Saved entries
┄┄┄┄┄┄┄┄┄┄

-- ==== Sys2Proof/Machine/Boxes.lean ====
section
/-! DEFINITION. The records the engine writes into boxes: outcomes, deliveries and notices, with the completion
serial and the notice queue (chapter 11; 12_formats.md, section 12.2). -/

namespace Sys2Proof.Machine

/-- The outcome codes (12_formats.md, section 12.2). -/
inductive OutcomeCode where
  | ok | clamped | forwarded | exhausted | noroute | discarded | stopped | reset | notRunning | radioFault
  | badreq | badvalue | wrongState | fullList
deriving DecidableEq, Repr

/-- The value of an outcome code. -/
def OutcomeCode.byte : OutcomeCode → Byte
  | .ok => 0x00 | .clamped => 0x01 | .forwarded => 0x02 | .exhausted => 0x03 | .noroute => 0x04
  | .discarded => 0x05 | .stopped => 0x06 | .reset => 0x07 | .notRunning => 0x08 | .radioFault => 0x09
  | .badreq => 0x10 | .badvalue => 0x11 | .wrongState => 0x12 | .fullList => 0x13

/-- The outcome record of box `b` (R180): kind and tag as read, the code, the serial, the details. The box body
still holds the request, since host writes into it are dropped while the engine owns it (R170). -/
def State.outcomeRecord (s : State) (b : Box) (c : OutcomeCode) (details : List Byte) : List Byte :=
  let a := bodyAddr b
  [Memory.read s.port.mem a, c.byte, Memory.read s.port.mem (a + 2), Memory.read s.port.mem (a + 3)]
    ++ leBytes 2 s.req.serial.toNat ++ details

/-- The completion serial rises by 1, wrapping (R190). -/
def State.nextSerial (s : State) : State := { s with req := { s.req with serial := s.req.serial + 1 } }

/-- A request completes: the outcome record, then DONE; the box leaves the backlog or the TAKEN set, and the
completion is counted (R173, R180, R190). -/
def State.finishBox (s : State) (b : Box) (c : OutcomeCode) (details : List Byte) : State :=
  let p := (s.port.writeBody b (s.outcomeRecord b c details)).writeMap b .done
  ({ s with port := { p with backlog := p.backlog.filter (· ≠ b), taken := p.taken.filter (· ≠ b) } }).nextSerial.completion
    false

/-- A lent box is filled: body, then FILLED; the box leaves the lent pool and the completion is counted
(R173, R187, R189). -/
def State.fillBox (s : State) (b : Box) (record : List Byte) (alarm : Bool) : State :=
  let p := (s.port.writeBody b record).writeMap b .filled
  ({ s with port := { p with lent := p.lent.filter (· ≠ b) } }).nextSerial.completion alarm

/-! ## Deliveries (R187) -/

/-- The delivery record of a frame. Its signal is the level of the frame itself, as R102, R143 and R187 give it and
R73 does not (assumption log entry 59). An originated frame is never delivered here, so its last hop, signal and
arrival read 0. -/
def State.deliveryRecord (s : State) (f : FrameRec) : List Byte :=
  let (hop, signal, arrival) : Addr × BitVec 8 × Tick :=
    match f.source with
    | .relayed h g a => (h, g, a)
    | .originated _ => (0, 0, 0)
  [0x80, BitVec.ofNat 8 f.cls.code] ++ leBytes 2 s.req.serial.toNat ++ leBytes 2 f.origin.toNat
    ++ [f.sequence, BitVec.ofNat 8 f.hopLimit] ++ leBytes 2 f.destination.toNat ++ leBytes 2 hop.toNat
    ++ [signal, BitVec.ofNat 8 f.payload.length] ++ leBytes 4 arrival.toNat ++ f.payload

/-- A frame is written into the given lent box and counted delivered (R113, R187). -/
def State.deliver (s : State) (b : Box) (f : FrameRec) : State :=
  (s.fillBox b (s.deliveryRecord f) (f.cls = .alarm)).countDelivered

/-! ## Notices (R188, R189) -/

/-- The code of a notice. -/
def NoticeEvent.code : NoticeEvent → Nat
  | .parent .. => 1 | .neighborIn .. => 2 | .neighborOut .. => 3 | .mask .. => 4 | .supply .. => 5 | .radioFault .. => 6

/-- The code of an eviction reason. -/
def EvictReason.code : EvictReason → Nat
  | .probation => 1 | .age => 2 | .barred => 3 | .replaced => 4 | .ownAddress => 5

/-- The code of an operation. -/
def OpKind.code : OpKind → Nat
  | .listen => 1 | .send => 2 | .sense => 3 | .resetFrontEnd => 4

/-- The optional fields of a notice, from offset 10. -/
def NoticeEvent.fields : NoticeEvent → List Byte
  | .parent o n u => leBytes 2 o.toNat ++ leBytes 2 n.toNat ++ leBytes 2 u
  | .neighborIn a g => leBytes 2 a.toNat ++ [g]
  | .neighborOut a r => leBytes 2 a.toNat ++ leBytes 1 r.code
  | .mask m e => leBytes 2 m.toNat ++ [e]
  | .supply m => leBytes 1 m.code
  | .radioFault k => leBytes 1 k.code

/-- The notice record, with its overflow flag. -/
def State.noticeRecord (s : State) (n : Notice) : List Byte :=
  [0x81, BitVec.ofNat 8 n.event.code] ++ leBytes 2 s.req.serial.toNat ++ leBytes 1 s.req.overflow.toNat ++ [0]
    ++ leBytes 4 n.tick.toNat ++ n.event.fields

/-- A notice is written into the given lent box; the write clears the overflow mark (R189). -/
def State.writeNotice (s : State) (b : Box) (n : Notice) : State :=
  let r := s.noticeRecord n
  State.fillBox { s with req := { s.req with overflow := false } } b r false

/-- A notice joins the queue, the oldest being dropped from a full one (R189). -/
def State.queueNotice (s : State) (n : Notice) : State :=
  if s.req.notices.length < 8 then { s with req := { s.req with notices := s.req.notices ++ [n] } }
  else
    ({ s with req := { s.req with notices := s.req.notices.drop 1 ++ [n], overflow := true } }).count
      fun c => { c with noticesLost := bump c.noticesLost }

/-- An event raises its notice when its code is enabled: at once into the oldest lent box, or into the queue
(R188, R189). -/
def State.notify (s : State) (e : NoticeEvent) : State :=
  if s.settings.noticeMask.getLsbD (e.code - 1) then
    let n : Notice := { event := e, tick := s.now }
    match s.port.lent with
    | b :: _ => s.writeNotice b n
    | [] => s.queueNotice n
  else s

/-- A box has entered the lent pool and the staging list is empty: the head of the notice queue takes the oldest
lent box (R189). -/
def State.serveNotice (s : State) : State :=
  match s.port.lent, s.req.notices, s.store.staging with
  | b :: _, n :: ns, [] => State.writeNotice { s with req := { s.req with notices := ns } } b n
  | _, _, _ => s

end Sys2Proof.Machine
end

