/-- A claim taken away from the timeline, or lost to a hold, is handed to its owner (R158). A beacon claim lost is
followed by the next one by the caller. -/
def State.loseClaim (s : State) (c : Claim) : State :=
  let s := s.dropClaims (· = c)
  match c.kind with
  | .ownListen => s.skipListen c
  | .alarmTransmission => { s with work := { s.work with planLost := true } }
  | .otherTransmission => { s with work := { s.work with planLost := true } }
  | .refreshListen => if s.openListen (.refresh c.owner) then s.cutListen else s
  | _ => s

/-- The window of a claim begins: a refresh listen that is open without a reception ends for a claim above it, whose
window it could share because it held a reception when that claim was granted (R156, R157). -/
def State.yieldTo (s : State) (c : Claim) : State :=
  (s.radio.timeline.filter fun v =>
    v.kind = .refreshListen && c.kind.rank < v.kind.rank && s.openListen (.refresh v.owner)).foldl State.loseClaim s

/-- The radio for a claim whose window begins now, a lower listen and an open segment ended for it; none while the radio
is busy, when the claim is lost (R156, R157, R159). -/
def State.radioFor (s : State) (c : Claim) : Option State :=
  let y := s.yieldTo c
  if y.radioBusy then none else some y.cutSegment

/-- A granted claim joins the timeline; an open segment is shortened to the claim's window start, or to now if that
is later; one whose window is over stays as it is (R159). -/
def State.grant (s : State) (c : Claim) : State :=
  s.radioWith fun r => { r with
    timeline := insertBy Claim.before c r.timeline
    op := r.op.map fun o =>
      if o.kind = .listen && o.purpose = .segment && o.started = none && !o.cut && !c.kind.isLong
          && sdiff (later c.start s.now) o.stop < 0 then
        { o with stop := later c.start s.now, due := later c.start s.now }
      else o }

/-- A claim is requested (R156): refused when it overlaps a claim of higher or equal rank; otherwise the overlapping
claims of lower rank without a hold are taken away, and it is granted. A census or discovery is granted at once: it is
paused over every overlap and never refused for one (R37, R156, R159). -/
def State.request (s : State) (c : Claim) : Bool × State :=
  let hit := s.radio.timeline.filter c.overlaps
  if c.kind.isLong then (true, s.grant c)
  else if hit.any fun o => o.kind.rank ≤ c.kind.rank then (false, s)
  else
    let victims := hit.filter fun o => !o.kind.isLong && !o.hold s
    (true, (victims.foldl State.loseClaim s).grant c)

/-! ## The Schedule Unit's claims (R25, R26) -/

/-- Claims are placed while the engine is RUNNING and no stop is pending (R25, R26, R164). -/
def State.placing (s : State) : Bool := s.radio.engine = .running && !s.radio.stopPending

/-- The own-listen claim of the beat `t`: t − L to t + L on the beat channel of t (R25). -/
def State.listenClaim (s : State) (t : Tick) : Claim :=
  let l := ticks s.settings.halfWindow
  { kind := .ownListen, start := t - l, stop := some (t + l), channel := s.ownChannel t, owner := 0, instant := t }

/-- Request own-listen claims from `lo` on until one is granted: a refused beat is skipped and counted missed
(R25, R158). Every refusal comes from one of at most two higher claims on the timeline, so few rounds are made. A beat
skipped before is not remembered: one whose window has still to open is asked for again by a later placing, and counted
missed again where it is refused again (assumption log entry 76). -/
def State.requestListen : Nat → Tick → State → State
  | 0, _, s => s
  | n + 1, lo, s =>
    match s.nextOwnListen lo with
    | none => s
    | some t =>
      match s.request (s.listenClaim t) with
      | (true, s') => s'
      | (false, s') => State.requestListen n (t + 1) s'.countMissed

/-- Place the own-listen claim (R25): for the earliest own beat whose window has not opened and that lies after
`after`, in place of the claim held. -/
def State.placeListen (s : State) (after : Option Tick) : State :=
  let s := s.dropClaims fun c => c.kind = .ownListen
  let s := { s with work := { s.work with placeListen := none } }
  if s.placing then
    let lo := s.now + ticks s.settings.halfWindow
    let lo := match after with
      | some t => later lo (t + 1)
      | none => lo
    s.requestListen 16 lo
  else s

/-- The SENSE of an own listen window is under way (R29). -/
def State.sensing (s : State) : Bool := s.radio.op.any fun o => o.purpose = .survey

/-- An own-listen claim whose window has not opened is placed afresh (R25, R40): the exponent in use, the phase or L
has changed. A window already open runs on, its SENSE included. A beat skipped before may be asked for and counted missed
once more (assumption log entry 76). -/
def State.replaceListen (s : State) : State :=
  if s.recv.state = .listening || s.openListen .ownListen || s.sensing then s
  else if s.recv.state = .receiving && s.recv.record = none then s
  else s.placeListen none

/-- Place the beacon claim for the first own beacon instant later than now: from the instant to the end of the
beacon's airtime, on the beacon channel in use (R26). -/
def State.placeBeacon (s : State) : State :=
  let s := s.dropClaims fun c => c.kind = .ownBeacon
  if s.placing then
    let t := s.nextOwnBeacon s.now
    (s.request
      { kind := .ownBeacon, start := t, stop := some (t + ticks (airtime beaconLength)),
        channel := s.sched.beaconChannel, owner := 0, instant := t }).2
  else s

/-- A claim lost to a hold, with what its owner does at once (R157, R158). -/
def State.loseToHold (s : State) (c : Claim) : State :=
  match c.kind with
  | .ownBeacon => (s.loseClaim c).placeBeacon
  | _ => s.loseClaim c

┄┄┄┄┄┄┄┄┄┄

WORK ITEM:
Starting at the line that contains "let victims := hit.filter" and stopping after the line that contains "(true, s') => s'", write out every line exactly as it appears above, and no other line.

SOLUTION TO THIS EXERCISE:
    let victims := hit.filter fun o => !o.kind.isLong && !o.hold s
    (true, (victims.foldl State.loseClaim s).grant c)

/-! ## The Schedule Unit's claims (R25, R26) -/

/-- Claims are placed while the engine is RUNNING and no stop is pending (R25, R26, R164). -/
def State.placing (s : State) : Bool := s.radio.engine = .running && !s.radio.stopPending

/-- The own-listen claim of the beat `t`: t − L to t + L on the beat channel of t (R25). -/
def State.listenClaim (s : State) (t : Tick) : Claim :=
  let l := ticks s.settings.halfWindow
  { kind := .ownListen, start := t - l, stop := some (t + l), channel := s.ownChannel t, owner := 0, instant := t }

/-- Request own-listen claims from `lo` on until one is granted: a refused beat is skipped and counted missed
(R25, R158). Every refusal comes from one of at most two higher claims on the timeline, so few rounds are made. A beat
skipped before is not remembered: one whose window has still to open is asked for again by a later placing, and counted
missed again where it is refused again (assumption log entry 76). -/
def State.requestListen : Nat → Tick → State → State
  | 0, _, s => s
  | n + 1, lo, s =>
    match s.nextOwnListen lo with
    | none => s
    | some t =>
      match s.request (s.listenClaim t) with
      | (true, s') => s'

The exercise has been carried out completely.